Neuronal organization underlying visually elicited prey orienting in the frog--III. Evidence for the existence of an uncrossed descending tectofugal pathway.

A complete transverse hemisection of the neuraxis just caudal to the optic tectum in the frog, Rana pipiens, results in a failure to orient toward stimuli in one visual hemifield [Kostyk and Grobstein (1986) Neuroscience 21, 41-55]. This finding indicates that each tectal lobe gives rise to a crossed descending pathway adequate to cause turns in a direction contralateral to that tectal lobe, and suggests that each may also give rise to an uncrossed descending pathway adequate to cause turns in the ipsilateral direction. To determine whether there is in fact such an uncrossed pathway, we have studied the orienting behavior of frogs after lesions which interrupt crossed pathways. Two groups of animals were studied. In one group we made midline lesions of the ansulate commissure, through which run the major crossed descending projections from both tectal lobes. In the other group, we combined a complete transverse hemisection with removal of the tectal lobe on the same side of the brain, leaving intact only an uncrossed pathway from one tectal lobe. A persistence of orienting turns was observed in both groups of animals. In both, the direction of the turns was that expected on the assumption that an uncrossed pathway would cause ipsilateral turns. We conclude that such a pathway exists. While both groups of animals turned in the expected directions, they did so for stimuli at unexpected locations. Increasingly eccentric stimulus locations to one side of the mid-sagittal plane were associated with increasing amplitude turns to the other.

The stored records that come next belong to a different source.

/-! ## Chapters 2 and 3: references and clocks -/

/-- The references of the converters and the CK_ADC monitor (R102, R104, R105): readiness comes no earlier than 2 ms after the
enable or a loss, and none comes after the 5 ms of R104 have passed without it.
The clock monitors, the watchdog and the standby clock (R28, R29, R100, R101, R103, R111).
Completes, by a clause of its own for each: `refReadySet`, `refSettleTimeout`, `refLost`, `ckAdcFault`, `ckAdcRecovered`, `ckCtlLoss`,
`ckSafeStop`, `ckSafeDeviation`, `ckMgtDeviation`, `watchdogExpiry`, `standbyClockFault`, `standbyClockRecovered`, `timeCounterReload`. -/
def Obligations.ReferencesAndClocks : Prop :=
  (∀ (k : Fin 6) (s : State), s.boot.pllLocked = true → s.hasConv k.val = true → s.power.ckAdcBad = false →
    (s.power.refFailed.get k = false →
      (∃ t' : State, exec (.refReadySet k) s = .next t'
          ∧ Quiet ((s.atT (max s.power.refT ((s.power.refLostT.get k).getD 0) + 2 * msCycles)).modPower (fun p => { p with refReady := p.refReady.set k true })) t'))
    ∧ (s.power.refFailed.get k = true → exec (.refReadySet k) s = .next s))
  ∧ (∀ (k : Fin 6) (s : State), s.boot.pllLocked = true → s.hasConv k.val = true → s.power.refReady.get k = false →
    s.power.refLostT.get k = none → (∃ t' : State, exec (.refSettleTimeout k) s = .next t'
        ∧ Quiet ((s.atT (s.power.refT + 5 * msCycles)).modPower (fun p => { p with
      refFailed := p.refFailed.set k true })) t' ∧ (((s.atT (s.power.refT + 5 * msCycles)).modPower (fun p => { p with
      refFailed := p.refFailed.set k true })).raisable 0x4401 (mkInst k.val 0) = true → (((s.atT (s.power.refT + 5 * msCycles)).modPower (fun p => { p with
      refFailed := p.refFailed.set k true })).classOf 0x4401).1 ≠ .c0 → t'.isPending 0x4401 (mkInst k.val 0) = true)))
  ∧ (∀ (k : Fin 6) (s : State), s.boot.pllLocked = true → s.hasConv k.val = true → s.power.refReady.get k = true →
    (∃ t' : State, exec (.refLost k) s = .next t' ∧ Quiet ((s.modPower (fun p => { p with
      refReady := p.refReady.set k false, refLostT := p.refLostT.set k (some s.time.now) })).modConv k
      (fun c => { c with mmConv := false })) t' ∧ (((s.modPower (fun p => { p with
      refReady := p.refReady.set k false, refLostT := p.refLostT.set k (some s.time.now) })).modConv k
      (fun c => { c with mmConv := false })).raisable 0x4402 (mkInst k.val 0) = true → (((s.modPower (fun p => { p with
      refReady := p.refReady.set k false, refLostT := p.refLostT.set k (some s.time.now) })).modConv k
      (fun c => { c with mmConv := false })).classOf 0x4402).1 ≠ .c0 → t'.isPending 0x4402 (mkInst k.val 0) = true)))
  ∧ (∀ s : State, s.boot.pllLocked = true → s.power.ckAdcBad = false ∨ s.power.ckAdcBack = true →
    (∃ t' : State, exec .ckAdcFault s = .next t' ∧ Quiet (forAll units6 (fun k x => x.modConv k (fun c => { c with mmConv := false }))
      (s.modPower (fun p => { p with ckAdcBad := true, ckAdcBack := false, refReady := Six.all false }))) t'
          ∧ ((forAll units6 (fun k x => x.modConv k (fun c => { c with mmConv := false }))
      (s.modPower (fun p => { p with ckAdcBad := true, ckAdcBack := false, refReady := Six.all false }))).raisable 0x9C03 0 = true → ((forAll units6 (fun k x => x.modConv k (fun c => { c with mmConv := false }))
      (s.modPower (fun p => { p with ckAdcBad := true, ckAdcBack := false, refReady := Six.all false }))).classOf 0x9C03).1 ≠ .c0 → t'.isPending 0x9C03 0 = true)))
  ∧ (∀ s : State, s.power.ckAdcBad = true →
    exec .ckAdcRecovered s = .next (s.modPower (fun p => { p with ckAdcBack := true, refT := s.time.now, refLostT := Six.all none })))
  ∧ (∀ s : State, s.boot.pllLocked = true → s.power.ckCtlBad = false →
    (∃ t : State, exec .ckCtlLoss s = .next t
        ∧ Quiet ((((s.modPower (fun p => { p with ckCtlBad := true })).modBoot (fun b => { b with resetOnly := true })).wrBit
      Obj.haltCause 2 true).crustTrip 15) t ∧ t.rdBit Obj.haltCause 2 = true
        ∧ (∀ n ∈ s.loaves, t.rdBit (Obj.tripLatch n.val) 15 = true) ∧ ((s.classOf 0x9C01).1 ≠ .c0 → t.isPending 0x9C01 0 = true)))
  ∧ (∀ s : State, s.boot.pllLocked = true →
    (∃ t : State, exec .ckSafeStop s = .next t
        ∧ Quiet ((s.modPower (fun p => { p with ckSafeBad := true, ckSafeStop := true })).modBoot (fun b => { b with
      resetOnly := true })) t ∧ ((s.classOf 0x9C02).1 ≠ .c0 → t.isPending 0x9C02 0 = true)
        ∧ (s.isPending 0x9C02 0 = false → t.safety.genC = false ∧ AllOff t)))
  ∧ (∀ (hz : Nat) (s : State), s.boot.pllLocked = true → 15200000 ≤ hz → hz ≤ 16800000 →
    exec (.ckSafeDeviation hz) s = .next ((s.wr Obj.ckSafeHz hz).modPower (fun p => { p with ckSafeBad := false })))
  ∧ (∀ (hz : Nat) (s : State), s.boot.pllLocked = true → hz < 15200000 ∨ 16800000 < hz → s.power.ckSafeBad = false →
    (∃ t' : State, exec (.ckSafeDeviation hz) s = .next t' ∧ Quiet ((s.wr Obj.ckSafeHz hz).modPower (fun p => { p with ckSafeBad := true })) t'
        ∧ (((s.wr Obj.ckSafeHz hz).modPower (fun p => { p with ckSafeBad := true })).raisable 0x9C02 0 = true → (((s.wr Obj.ckSafeHz hz).modPower (fun p => { p with ckSafeBad := true })).classOf 0x9C02).1 ≠ .c0 → t'.isPending 0x9C02 0 = true)))
  ∧ (∀ s : State, s.boot.stage ≠ .off → s.boot.stage ≠ .inReset → s.boot.mgtHit = false →
    (∃ t : State, exec .ckMgtDeviation s = .next t
        ∧ Quiet ((s.modPower (fun p => { p with ckMgtBad := true, resetLow := true })).modBoot (fun b => { b with
      mgtHit := true, resetOnly := true, hitT := if b.wdtHit then b.hitT else s.time.now })) t ∧ t.power.resetLow = true
          ∧ (0x9C04, 1, 0) ∈ t.flt.mRep ∧ t.safety.genM = false ∧ AllOff t))
  ∧ (∀ s : State, s.boot.stage = .askard → s.boot.wdtHit = false → s.rd Obj.wdtCount < 0xFFFFFFFF →
    (∃ t : State, exec .watchdogExpiry s = .next t
        ∧ Quiet (((s.wr Obj.wdtCount (s.rd Obj.wdtCount + 1)).modPower (fun p => { p with resetLow := true })).modBoot
      (fun b => { b with wdtHit := true, resetOnly := true, hitT := if b.mgtHit then b.hitT else s.time.now })) t ∧ t.power.resetLow = true
          ∧ (0x9C04, 1, 0) ∈ t.flt.mRep ∧ t.safety.genM = false ∧ AllOff t))
  ∧ (∀ s : State, s.boot.stage ≠ .off → s.boot.stage ≠ .inReset → s.power.standbyClkBad = false ∨ s.isPending 0xDC01 0 = false →
    exec .standbyClockFault s = .next (((s.modPower (fun p => { p with standbyClkBad := true, standbyClkWait := false })).wr
      Obj.timeValid 0).reportM 0xDC01 0 0))
  ∧ (∀ s : State, s.power.standbyClkBad = true →
    exec .standbyClockRecovered s = .next (s.modPower (fun p => { p with standbyClkBad := false, standbyClkWait := true })))
  ∧ (∀ s : State, s.boot.stage = .askard → s.time.lv0.st = .locked → (∀ t0, s.time.reloadT = some t0 → t0 + 60000 * msCycles ≤ s.time.now) →
    (∃ t : State, exec .timeCounterReload s = .next t ∧ t.time = { s.time with
        counter := s.time.station / 1000000000, reloadT := some s.time.now }
      ∧ t.rd Obj.timeValid = (if s.power.standbyClkBad then s.rd Obj.timeValid else 1) ∧ ObjsKept [Obj.timeValid] s t
      ∧ t.power.standbyClkBad = s.power.standbyClkBad ∧ (s.power.standbyClkBad = false → t.power.standbyClkWait = false)))
  ∧ (∀ (s : State) (t0 : Nat), s.time.reloadT = some t0 → s.time.now < t0 + 60000 * msCycles → exec .timeCounterReload s = .next s)

/-! ## Chapters 2 and 3: supplies, temperatures, switches, cover, TAPs -/

/-- The supply monitors and the hold-up (R64 to R66, R77, R106, R111): what region M finds of its own travels in a `FAULT` packet
(R365; which monitors are region M's is the model's choice, assumption 101).
Switches, cover, boundary scan and the debug port (R73, R74, R81 to R84, R111, R501).
Completes, by a clause of its own for each: `vinUnder`, `supplyMonitorFault`, `supplyMonitorClear`, `tempMonitor`, `standbySupplyLoss`,
`switchPoll`, `coverSample`, `tapInstructionLoad`, `tapRelock`. -/
def Obligations.SuppliesAndInputs : Prop :=
  (∀ (mv : Int) (s : State), mv < 9000 → s.boot.stage ≠ .off → s.boot.stage ≠ .inReset → s.boot.holdup = false →
    (∃ t : State, exec (.vinUnder mv) s = .next t ∧ t.power.vin = mv ∧ t.power.vinUnderNow = true ∧ t.power.pwrgoodLow = true
      ∧ t.power.resetLow = true ∧ t.boot.holdup = true ∧ t.rdBit Obj.supplyFlags 0 = true
      ∧ ((s.classOf 0xE001).1 ≠ .c0 → t.isPending 0xE001 0 = true)
      ∧ t.flt.evtQ = [] ∧ t.flt.nvQ = [] ∧ t.sec.auditQ = []))
  ∧ (∀ (mv : Int) (s : State), 9000 ≤ mv → exec (.vinUnder mv) s = .next (s.modPower (fun p => { p with vin := mv })))
  ∧ (∀ (mv : Int) (s : State), mv < 9000 → s.boot.stage = .off →
    (∃ t : State, exec (.vinUnder mv) s = .next t ∧ t.rd Obj.standbyReason = 1 ∧ t.rd Obj.vinLossS = s.time.counter.floor.toNat % 2 ^ 32
      ∧ t.boot = { s.boot with slept := false } ∧ t.power.vin = mv ∧ ObjsKept [Obj.standbyReason, Obj.vinLossS] s t))
  ∧ (∀ (m : Monitor) (v : Int) (s : State), s.boot.stage ≠ .off → s.boot.stage ≠ .inReset →
    monBeyond m s.power.vioGClass v = true → m ∉ s.power.asserted →
    (∃ t : State, exec (.supplyMonitorFault m v) s = .next t
        ∧ Quiet (((s.modPower (fun p => ({ p.measured m v with asserted := m :: p.asserted }).pwrgood true))).wrBit Obj.supplyFlags (monBit m) true) t ∧ t.rdBit Obj.supplyFlags (monBit m) = true ∧ (m ≠ .vbatLow → t.power.pwrgoodLow = true)
        ∧ (m = .coreRail .m ∨ m = .vbatLow → ((monCode m).1, (monCode m).2, v) ∈ t.flt.mRep)
        ∧ (m ≠ .coreRail .m → m ≠ .vbatLow → (s.classOf (monCode m).1).1 ≠ .c0 → t.isPending (monCode m).1 (monCode m).2 = true)))
  ∧ (∀ (m : Monitor) (v : Int) (s : State), s.boot.stage ≠ .off → s.boot.stage ≠ .inReset →
    m ∈ s.power.asserted → monInside m s.power.vioGClass v = true →
    exec (.supplyMonitorClear m v) s = .next (s.modPower (fun p => ({ p.measured m v with
      asserted := p.asserted.filter (fun x => decide (x ≠ m)) }).pwrgood true)))
  ∧ (∀ p : PowerSt, p.vinUnderNow = false → (∀ m ∈ p.asserted, m = .vbatLow) →
    (p.allInside = true → (p.pwrgood true).pwrgoodLow = false) ∧ (p.allInside = false → (p.pwrgood true).pwrgoodLow = p.pwrgoodLow))
  ∧ (∀ (v : Int) (s : State), s.boot.pllLocked = true → -32768 ≤ v → v ≤ 32767 →
    (∃ t : State, exec (.tempMonitor .c v) s = .next t
        ∧ Quiet ((s.wrs [(Obj.tempC, v), (Obj.tempPeak, if s.power.peakOk then max (s.rd Obj.tempPeak) v else v)]).modPower
        (fun p => { p with hotC := hotLevel p.hotC v, peakOk := true })) t ∧ t.rd Obj.tempC = v
        ∧ (s.power.hotC = 0 → 1200 < v → (s.classOf 0xA002).1 ≠ .c0 → t.isPending 0xA002 0 = true)
        ∧ (s.power.hotC < 2 → 1350 < v → (s.classOf 0xA003).1 ≠ .c0 → t.isPending 0xA003 0 = true)))
  ∧ (∀ (v : Int) (s : State), s.boot.stage ≠ .off → s.boot.stage ≠ .inReset → -32768 ≤ v → v ≤ 32767 →
    (∃ t : State, exec (.tempMonitor .m v) s = .next t
        ∧ Quiet ((s.wrs [(Obj.tempM, v), (Obj.tempPeak, if s.power.peakOk then max (s.rd Obj.tempPeak) v else v)]).modPower
        (fun p => { p with hotM := hotLevel p.hotM v, peakOk := true })) t ∧ t.rd Obj.tempM = v
        ∧ (s.power.hotM = 0 → 1200 < v → (0xA002, 1, v) ∈ t.flt.mRep)
        ∧ (s.power.hotM < 2 → 1350 < v → (0xA003, 1, v) ∈ t.flt.mRep)))
  ∧ (∀ s : State, s.boot.stage = .off → ¬ (9500 < s.power.vin ∧ s.power.vin < 33000) →
    exec .standbySupplyLoss s = .next (s.modPower (fun p => { p with standbyLost := true })))
  ∧ (∀ (p1 p2 : BitVec 12) (s : State), s.boot.stage = .askard →
    (∃ t : State, exec (.switchPoll p1 p2) s = .next t ∧ ∀ i < 12,
      t.power.swDiscrep.getLsbD i = (p1.getLsbD i != p2.getLsbD i)
      ∧ (p1.getLsbD i = p2.getLsbD i → t.power.swNow.getLsbD i = p1.getLsbD i ∧ t.power.swAgreed.getLsbD i = true)
      ∧ (p1.getLsbD i ≠ p2.getLsbD i → s.power.swAgreed.getLsbD i = true → t.power.swNow.getLsbD i = s.power.swNow.getLsbD i)
      ∧ t.power.swReset = s.power.swReset ∧ t.objs = s.objs ∧ t.mode = s.mode))
  ∧ (∀ s : State, s.power.standbyLost = false ∨ (9500 < s.power.vin ∧ s.power.vin < 33000) → s.power.coverOpen = false →
    (∃ t : State, exec (.coverSample true) s = .next t ∧ t.power.coverOpen = true ∧ t.safety.coverSince = true
      ∧ t.rd Obj.coverCount = min (s.rd Obj.coverCount + 1) 65535 ∧ t.rd Obj.coverLast = s.time.counter.floor.toNat % 2 ^ 32
      ∧ ∀ a, a ≠ Obj.coverCount → a ≠ Obj.coverLast → t.rd a = s.rd a))
  ∧ (∀ s : State, s.power.standbyLost = false ∨ (9500 < s.power.vin ∧ s.power.vin < 33000) →
    exec (.coverSample false) s = .next (s.modPower (fun p => { p with coverOpen := false })))
  ∧ (∀ (ins : TapIns) (s : State), s.sec.unlocked = true → ins = .bypass ∨ ins = .idcode ∨ ins = .samplePreload →
    exec (.tapInstructionLoad .c ins) s = .next { s with tapC := { ins := ins, upd := s.tapC.upd } }
    ∧ exec (.tapInstructionLoad .m ins) s = .next { s with tapM := { ins := ins, upd := s.tapM.upd } })
  ∧ (∀ (r : Region) (ins : TapIns) (s : State), s.sec.unlocked = true → ins = .extest ∨ ins = .clamp ∨ ins = .highz →
    (∃ t : State, exec (.tapInstructionLoad r ins) s = .next t ∧ t.safety.tapHold = true ∧ t.boot.resetOnly = true ∧ AllOff t
      ∧ t.safety.genC = false ∧ t.safety.genM = false ∧ (match r with | .c => t.tapC.ins = ins | .m => t.tapM.ins = ins)
      ∧ ((s.classOf 0xF001).1 ≠ .c0 → t.isPending 0xF001 0 = true)))
  ∧ (∀ s : State, s.sec.unlocked = true → s.serviceOpen = false →
    (∃ t' : State, exec .tapRelock s = .next t' ∧ Quiet (({ s with tapM := {}, tapC := {}, haltC := false, haltM := false }.modSec (fun x => { x with
      unlocked := false })).auditEvent 0x0050 8 0xFF 0 0 0) t'))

The observation suggests that tectal regions mapping areas of visual space to one side of the mid-sagittal plane are capable of triggering turns not only in that direction but in the opposite direction as well. In the case of ansulate commissure section, mirrored orienting responses were observed for tactile stimuli as well. These and other behavioral anomalies described in the preceding papers [Kostyk and Grobstein (1986) Neuroscience 21, 41-55 and 57-82] suggest that between the topographic retinotectal projection and the premotor circuitry for orienting there may exist an intermediate processing step, one in which stimulus location is represented in a generalized spatial coordinate frame.